Write a MATLAB function for Newton iteration with line search and LU factorization to recognize singularity.
Implement a line search using a quadratic interpolation to find the step size, \(\alpha\). This will be key. Madsen-Reid’s line search would also work.

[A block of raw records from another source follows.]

/-- R67 to R69 and R112 to R114: COMMIT is refused by the first failing check of the lowest-numbered failing channel, whose
number and mark its one body word names, and no channel is changed. Then the checks of one channel, in their order, each
with its code: 15 stands for no mark, and the mark checks name the first record that fails one of them. -/
def Obligations.CommitNamesFirstFailure : Prop :=
  (∀ (s : State) (m : Message) (rest : List Message) (w : Word), s.takes m rest → m.isCommand 0x24#8 15#4 0#9 →
    m.body = [w] →
      (w.extractLsb' 6 26 ≠ 0#26 ∨ w.extractLsb' 0 6 = 0#6 →
        exec .commit s = .next (s.answered m rest .badValue [0x00000F0F#32]))
      ∧ ∀ (k : Fin 6) (code : ResultCode) (i : Nat), w.extractLsb' 6 26 = 0#26 → w.getLsbD k.val = true →
          s.commitFailure w k = some (code, i) →
          (∀ j : Fin 6, j < k → w.getLsbD j.val = true → s.commitFailure w j = none) →
          exec .commit s = .next (s.answered m rest code [BitVec.ofNat 32 (k.val + 256 * i)]))
  ∧ ∀ (s : State) (w : Word) (k : Fin 6),
    let c := s.chan k
    let x := c.staged
    let p := s.chan (partner k)
    let spans := x.mode = .span ∧ k.val % 2 = 0
    let partnerBusy := spans ∧ ¬(p.state = .off ∨ p.state = .lent ∧ c.active.mode = .span)
    let partnerNamed := spans ∧ w.getLsbD (k.val + 1) = true ∧ p.staged.mode ≠ .off
    let modeBroken := x.mode = .off ∧ x.marks ≠ [] ∨ x.mode = .span ∧ (k.val % 2 = 1 ∨ x.decode ≠ .step)
      ∨ x.mode = .loop ∧ x.final.toNat < 2
      ∨ x.mode = .pace ∧ (x.order ≠ .all ∨ x.reference ≠ .absolute ∨ x.stall ≠ 0#8)
      ∨ x.mode ≠ .loop ∧ x.resyncTerm.refs ≠ []
    let position := fun m : Mark => if x.reference = .absolute ∧ x.direction = .up then m.target.toInt
      else (x.final.toNat : Int) - m.target.toInt
    let emptyPulse := fun m : Mark => m.action = .pulse ∧ m.width = 0#16
    let badMark := fun (i : Nat) (m : Mark) => match x.mode with
      | .tally | .span | .loop => position m < 1 ∨ (x.final.toNat : Int) < position m ∨ m.crossing = .falling
          ∨ (x.order = .sequential ∧ ∃ q, 1 ≤ i ∧ x.marks[i - 1]? = some q ∧ position m < position q) ∨ emptyPulse m
      | .pace => m.target.toInt < 1 ∨ emptyPulse m
      | .off => False
    let taken := fun m : Mark => ∃ n, m.line = some n
      ∧ ((s.line n).owner ≠ .channel k ∨ n.val % 2 = 1 ∧ (s.pair (pairOfLine n)).paired = true)
    if c.state = .lent ∨ c.commitPending = true then s.commitFailure w k = some (.wrongState, 15)
    else if c.state = .faulted ∧ x.mode = .off ∧ c.active.mode ≠ .off then s.commitFailure w k = some (.wrongState, 15)
    else if partnerBusy then s.commitFailure w k = some (.wrongState, 15)
    else if partnerNamed then s.commitFailure w k = some (.badValue, 15)
    else if modeBroken then s.commitFailure w k = some (.badValue, 15)
    else ∀ (code : ResultCode) (i : Nat), s.commitFailure w k = some (code, i) ↔ ∃ m, x.marks[i]? = some m
      ∧ (∀ (j : Nat) (q : Mark), j < i → x.marks[j]? = some q → ¬badMark j q ∧ ¬taken q)
      ∧ (code = .badValue ∧ badMark i m ∨ code = .lineTaken ∧ ¬badMark i m ∧ taken m)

I need to add inequality constraints. This will most likely add some Lagrange multipliers or something similar. This will be needed especially for functions like log where crossing a vertical asymptote is a terrible idea. This will be needed when we want one particular solution and don’t want to cross into the basin of attraction to another solution.
Write this in Simulink so that it can be compiled to code and even work on fixed-point types.
- This will require using some custom LU code. See the examples of the Fixed-point types for MATLAB functions.

Conclusion

Newton iteration with a line search with \(LU\) factorization to find the singular case looks to be a very robust nonlinear equation solver.